*EXCERPTED RECORDS*
<<<<
/-- A tag for the next stitch: of the two set aside for its direction one that no stitch holds and no cell in the
fabric names, else a shared one (R95, R174; log entry 97). -/
def stitchTag (two held : List Nat) (s : State) : Nat :=
  (two.find? (fun k => !held.contains k && !(cellTags s).contains k)).getD (freeTag s)

/-- The tag of the next stitch to be sealed. -/
def sealTag (t : TrunkState) (s : State) : Nat := stitchTag (t.setAside.take 2) (t.sealing.map Stitch.tag) s

/-- Fill for one stitch period, after the stitches that have not left yet (R162). -/
def sendFill (n : Nat) (s : State) : State :=
  let s := (s.setBit (Reg.FRM_TRK_STATUS n) 11 true).setBit (Reg.FRM_TRK_STATUS n) 10 false
  let t := s.trkAt n
  match t.sealing.getLast? with
  | none => lineFill 1 n (s.setTrk n { t with stitch := none })
  | some x =>
    sendStitches n (s.setTrk n { t with stitch := none, sealing := t.sealing.dropLast ++ [{ x with fills := x.fills + 1 }] })

/-- Binds the next stitch to an SA, forms its header and takes its P0, or sends fill (R162, R170). -/
def bindStitch (n : Nat) (s : State) : State :=
  let t := s.trkAt n
  if !trunkRuns s n then sendFill n s
  else
    let i := t.boundTx.getD 0
    match bindTx i true s with
    | (s, none) => sendFill n (trkCount n 0x38 1 s)
    | (s, some b) =>
      let a := s.saAt b.sa
      let e := s.scAt false i
      let cinch := e.cinchStitch
      let s := s.setSc false i { e with cinchStitch := false }
      let x : Stitch :=
        { sa := b.sa, gen := b.gen, tag := sealTag t s, key := a.key, iv := stitchIv a.salt n b.pn,
          header := stitchHeader n b.slot (s.bit (Reg.FRM_TRK_STATUS n) 8) cinch b.pn, seq := b.pn,
          stamp := s.rd (Reg.TB_NS 0) }
      let s := s.setTrk n { s.trkAt n with stitch := some x }
      let s := (s.setBit (Reg.FRM_TRK_STATUS n) 11 false).setBit (Reg.FRM_TRK_STATUS n) 5 (b.slot == 1)
      let s := s.setBit (Reg.FRM_TRK_STATUS n) 10 (sealFaulted s n)
      takeBlock n s

/-- A stitch period without a stitch received in LOCK: the raw SQE and ICVF of the last one end (R181). -/
def idleDefects (n : Nat) (s : State) : State :=
  if rxState s n = 3 then s
  else rawDefect (spanLine s n) 9 false (rawDefect (spanLine s n) 10 false s)

/-- The instant at which the next stitch's P0 is due: the stitch in progress is completed and goes to the
fabric, and the next one is bound. Without the blocks to complete it nothing happens. -/
def stitchBind (n : Nat) (s : State) : State :=
  if patMode s n != .trunk then s
  else
    let s := idleDefects n s
    let u := fillStitch 4097 n s
    match (s.trkAt n).stitch, (u.trkAt n).stitch with
    | none, _ => bindStitch n s
    | some _, some x => if x.blocks.length < 4096 then s else bindStitch n (closeStitch n x u)
    | some _, none => s

/-! ## The open side (R161, R174 to R180) -/

/-- The stitch being opened is given up: its cells that wait are dropped, and those in islands are of no use. -/
def dropOpenCells (n : Nat) (s : State) : State :=
  let s := { s with fab := { s.fab with ready := s.fab.ready.filter (fun c => !(c.trunk && c.span == n && c.opening)) } }
  let s := settleWasted (s.trkAt n).openRan s
  s.setTrk n { s.trkAt n with openTag := none, openCells := 0, openFailed := false, openWrong := [], openRan := [] }

/-- The receiver loses what it had aligned to (R175). -/
def dropLock (n rx : Nat) (s : State) : State :=
  let was := rxState s n == 3
  let t := s.trkAt n
  let s := dropOpenCells n (s.setTrk n { t with cands := [], lock := none, badRun := 0, tagRun := 0, header := none })
  let s := setRxState n rx s
  if was then trkEvent n 1 (trkCount n 0x80 1 s) else s

/-- A marker block is received on a lane of a trunk line port, at bit `pos` of the lane. -/
def markerBlock (n l pos : Nat) (m : Bytes) (s : State) : State :=
  if patMode s n != .trunk || decide (lineLanes s n ≤ l) || m.take 8 != markerWord then s
  else
    let t := s.trkAt n
    let k := laneMarker (lineType s n) pos m (Tbl.get (fun _ => ({} : LaneMark)) t.lanes l)
    let s := syncMarkers n (s.setTrk n { t with lanes := Tbl.set (fun _ => {}) t.lanes l k })
    if !trunkRuns s n then s
    else if markersHeld s n then (if rxState s n ≤ 1 then setRxState n 2 s else s)
    else if 2 ≤ rxState s n then dropLock n 1 s
    else setRxState n 1 s

/-- Four expected markers are missing on a lane. -/
def markerLoss (n l : Nat) (s : State) : State :=
  if patMode s n != .trunk || decide (lineLanes s n ≤ l) then s
  else
    let t := s.trkAt n
    let s := syncMarkers n (s.setTrk n { t with lanes := Tbl.set (fun _ => {}) t.lanes l {} })
    if 2 ≤ rxState s n then dropLock n 1 s else s

/-- A stitch word is seen in HUNT (R175). -/
def wordMatch (n pos : Nat) (s : State) : State :=
  if rxState s n ≠ 2 then s
  else
    let t := s.trkAt n
    if 4 ≤ t.cands.length then trkCount n 0x90 1 s
    else setRxState n 2 (s.setTrk n { t with cands := t.cands ++ [{ pos := pos }] })

/-- Whether a header goes on from the last good one of a candidate. -/
def continuous (c : Candidate) (ks seq : Nat) : Bool :=
  c.good == 0 || (ks == c.ks && seq == c.seq + 1) || (ks != c.ks && decide (1 ≤ seq))

/-- The 515 cells of a stitch to be opened become ready. -/
def openCellsReady (n sa : Nat) (s : State) : State :=
  let t := s.trkAt n
  let tag := stitchTag (t.setAside.drop 2) t.openTag.toList s
  let s := s.setTrk n { t with openTag := some tag, openCells := 515, openFailed := false, openWrong := [],
                                openRan := [] }
  { s with fab := { s.fab with ready := s.fab.ready ++ stitchCells n tag sa true } }

/-- SA that a header names, if its slot is live and ready. -/
def stitchSa (s : State) (n ks : Nat) : Option Nat :=
  match (s.trkAt n).boundRx with
  | none => none
  | some i =>
    let sa := scSa (s.scAt true i) ks
    let a := s.saAt sa
    if a.ready && a.state != .empty then some sa else none

/-- A header in LOCK is kept for its tag check; when it is good its stitch goes to the fabric. -/
def keepHeader (n : Nat) (raw : Bytes) (s : State) : State :=
  let h := maskHeader raw
  let s := s.setTrk n { s.trkAt n with
    header := some raw, headStamp := s.rd (Reg.TB_NS (stampTb s n)), headStamp0 := s.rd (Reg.TB_NS 0) }
  if headerGood raw && beAt h 8 2 == (s.trkAt n).peerSpan then
    match stitchSa s n (byteAt h 10 / 128) with
    | some sa => openCellsReady n sa s
    | none => s
  else s

/-- A header at the position of a candidate, in HUNT. -/
def huntHeader (n pos : Nat) (raw : Bytes) (s : State) : State :=
  let t := s.trkAt n
  let at_ := fun (c : Candidate) => c.pos + (if c.good = 0 then 0 else 1027)
  match t.cands.find? (fun c => at_ c == pos) with
  | none => s
  | some c =>
    let h := maskHeader raw
    let ks := byteAt h 10 / 128
    let seq := beAt h 12 6
    let others := t.cands.filter (fun d => d != c)
    if headerGood raw && beAt h 8 2 == t.peerSpan && continuous c ks seq then
      let c' : Candidate := { pos := pos, good := c.good + 1, ks := ks, seq := seq }
      if 2 ≤ c.good then
        let s := s.setTrk n { t with cands := [], lock := some c', badRun := 0, tagRun := 0 }
        let s := setRxState n 3 (trkCount n 0x78 1 s)
        keepHeader n raw (trkEvent n 0 s)
      else setRxState n 2 (s.setTrk n { t with cands := t.cands.map (fun d => if d == c then c' else d) })
    else setRxState n 2 (trkCount n 0x88 1 (s.setTrk n { t with cands := others }))

/-- RDI of the last stitch that passed checks 1 and 2: raw condition and RDI_RX (R181). -/
def setRdi (n : Nat) (b : Bool) (s : State) : State :=
  rawDefect (spanLine s n) 11 b (s.setBit (Reg.FRM_TRK_STATUS n) 9 b)

/-- A stitch is replaced (R178). -/
def replaceStitch (n off : Nat) (s : State) : State :=
  let s := trkCount n off 1 s
  s.setTrk n { s.trkAt n with release := (s.trkAt n).release ++ [none], header := none, openTag := none }

/-- A stitch fails check 1 or 2 of R177. -/
def badHeader (n : Nat) (raw : Bytes) (s : State) : State :=
  if !headerGood raw then replaceStitch n 0x48 s else trkEvent n 4 (replaceStitch n 0x50 s)

/-- The header at the expected position, in LOCK: checks 1 and 2 of R177 judge it for loss of lock. The stitch of the
fourth bad one in a row is replaced like the others (R178). -/
def lockHeader (n pos : Nat) (raw : Bytes) (s : State) : State :=
  let t := s.trkAt n
  match t.lock with
  | none => s
  | some c =>
    if pos ≠ c.pos + 1027 then s
    else
      let h := maskHeader raw
      let good := headerGood raw && beAt h 8 2 == t.peerSpan
      let run := if good then 0 else t.badRun + 1
      let s := s.setTrk n { t with lock := some { c with pos := pos }, badRun := run }
      if 4 ≤ run then dropLock n 2 (badHeader n raw s) else keepHeader n raw s

/-- A header is judged. -/
def headerCheck (n pos : Nat) (raw : Bytes) (s : State) : State :=
  match rxState s n with
  | 2 => huntHeader n pos raw s
  | 3 => lockHeader n pos raw s
  | _ => s

/-- A stitch fails its tag: the fourth in a row loses the lock (R175). -/
def tagFails (n : Nat) (s : State) : State :=
  let s := trkEvent n 2 (replaceStitch n 0x70 s)
  let k := (s.trkAt n).tagRun + 1
  let s := s.setTrk n { s.trkAt n with tagRun := k }
  rawDefect (spanLine s n) 10 true (if 4 ≤ k then dropLock n 2 s else s)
>>>>
*THE TASK*
Copy out only the lines above from the one with "def dropOpenCells (n" to the one with "def markerLoss (n", inclusive, exactly as they stand.

*ANSWER SECTION*
def dropOpenCells (n : Nat) (s : State) : State :=
  let s := { s with fab := { s.fab with ready := s.fab.ready.filter (fun c => !(c.trunk && c.span == n && c.opening)) } }
  let s := settleWasted (s.trkAt n).openRan s
  s.setTrk n { s.trkAt n with openTag := none, openCells := 0, openFailed := false, openWrong := [], openRan := [] }

/-- The receiver loses what it had aligned to (R175). -/
def dropLock (n rx : Nat) (s : State) : State :=
  let was := rxState s n == 3
  let t := s.trkAt n
  let s := dropOpenCells n (s.setTrk n { t with cands := [], lock := none, badRun := 0, tagRun := 0, header := none })
  let s := setRxState n rx s
  if was then trkEvent n 1 (trkCount n 0x80 1 s) else s

/-- A marker block is received on a lane of a trunk line port, at bit `pos` of the lane. -/
def markerBlock (n l pos : Nat) (m : Bytes) (s : State) : State :=
  if patMode s n != .trunk || decide (lineLanes s n ≤ l) || m.take 8 != markerWord then s
  else
    let t := s.trkAt n
    let k := laneMarker (lineType s n) pos m (Tbl.get (fun _ => ({} : LaneMark)) t.lanes l)
    let s := syncMarkers n (s.setTrk n { t with lanes := Tbl.set (fun _ => {}) t.lanes l k })
    if !trunkRuns s n then s
    else if markersHeld s n then (if rxState s n ≤ 1 then setRxState n 2 s else s)
    else if 2 ≤ rxState s n then dropLock n 1 s
    else setRxState n 1 s

/-- Four expected markers are missing on a lane. -/
def markerLoss (n l : Nat) (s : State) : State :=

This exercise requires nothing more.